• [YOUR OBJECTIVE]
The lines to extract run from the first line of the entries through the line that contains "(with_reducible apply keeps_setReg)"; reproduce exactly those lines and no others.

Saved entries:
-- ==== Sys2Proof/Laws/KeepsHome.lean ====
section
/-! SUPPORT. Keeps (the waiting commands, the canonical tables) for the home agents: directory, memory, migration, transactions and extents. -/

namespace Sys2Proof.Machine.State

theorem keeps_wr {s₀ : State} {s : State} {f : Fld} {i : Nat} {v : Nat} (hk : Keeps s₀ s) : Keeps s₀ (wr (s := s) (f := f) (i := i) (v := v)) := by
  unfold wr
  try dsimp only
  repeat' first
    | (with_reducible assumption)
    | (with_reducible apply keeps_setReg)

theorem keeps_wrB {s₀ : State} {s : State} {f : Fld} {i : Nat} {b : Bool} (hk : Keeps s₀ s) : Keeps s₀ (wrB (s := s) (f := f) (i := i) (b := b)) := by
  unfold wrB
  try dsimp only
  repeat' first
    | (with_reducible assumption)
    | (with_reducible apply keeps_wr)

theorem keeps_bump {s₀ : State} {s : State} {f : Fld} {i : Nat} {n : Nat} (hk : Keeps s₀ s) : Keeps s₀ (bump (s := s) (f := f) (i := i) (n := n)) := by
  unfold bump
  try dsimp only
  repeat' first
    | (with_reducible assumption)
    | (with_reducible apply keeps_wr)

theorem keeps_draw {s₀ : State} {s : State} (hk : Keeps s₀ s) : Keeps s₀ (draw (s := s)) := by
  unfold draw
  try dsimp only
  repeat' first
    | (with_reducible assumption)
    | (fail_if_no_progress (with_reducible apply keeps_lit))

theorem keeps_uHome {s₀ : State} {s : State} {f : Home → Home} (hk : Keeps s₀ s) : Keeps s₀ (uHome (s := s) (f := f)) := by
  unfold uHome
  try dsimp only
  repeat' first
    | (with_reducible assumption)
    | (fail_if_no_progress (with_reducible apply keeps_lit))

theorem keeps_uFab {s₀ : State} {s : State} {f : Fab → Fab} (hk : Keeps s₀ s) : Keeps s₀ (uFab (s := s) (f := f)) := by
  unfold uFab
  try dsimp only
  repeat' first
    | (with_reducible assumption)
    | (fail_if_no_progress (with_reducible apply keeps_lit))

theorem keeps_uEvt {s₀ : State} {s : State} {f : Evt → Evt} (hk : Keeps s₀ s) : Keeps s₀ (uEvt (s := s) (f := f)) := by
  unfold uEvt
  try dsimp only
  repeat' first
    | (with_reducible assumption)
    | (fail_if_no_progress (with_reducible apply keeps_lit))

theorem keeps_dirty {s₀ : State} {s : State} {d : Nat} (hk : Keeps s₀ s) : Keeps s₀ (dirty (s := s) (d := d)) := by
  unfold dirty
  try dsimp only
  repeat' first
    | (with_reducible assumption)
    | (with_reducible apply keeps_wr)
    | (fail_if_no_progress (with_reducible apply keeps_lit))

theorem keeps_dirtyAll {s₀ : State} {s : State} (hk : Keeps s₀ s) : Keeps s₀ (dirtyAll (s := s)) := by
  unfold dirtyAll
  try dsimp only
  repeat' first
    | (with_reducible assumption)
    | (with_reducible apply keeps_dirty)

theorem keeps_evqMessage {s₀ : State} {s : State} {e : Nat} {fatal : Bool} (hk : Keeps s₀ s) : Keeps s₀ (evqMessage (s := s) (e := e) (fatal := fatal)) := by
  unfold evqMessage
  try dsimp only
  repeat' first
    | (with_reducible assumption)
    | (with_reducible apply keeps_uEvt)
    | (fail_if_no_progress (with_reducible apply keeps_lit))
    | (with_reducible apply keeps_ite)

• [ANSWER TO THE PROBLEM]
-- ==== Sys2Proof/Laws/KeepsHome.lean ====
section
/-! SUPPORT. Keeps (the waiting commands, the canonical tables) for the home agents: directory, memory, migration, transactions and extents. -/

namespace Sys2Proof.Machine.State

theorem keeps_wr {s₀ : State} {s : State} {f : Fld} {i : Nat} {v : Nat} (hk : Keeps s₀ s) : Keeps s₀ (wr (s := s) (f := f) (i := i) (v := v)) := by
  unfold wr
  try dsimp only
  repeat' first
    | (with_reducible assumption)
    | (with_reducible apply keeps_setReg)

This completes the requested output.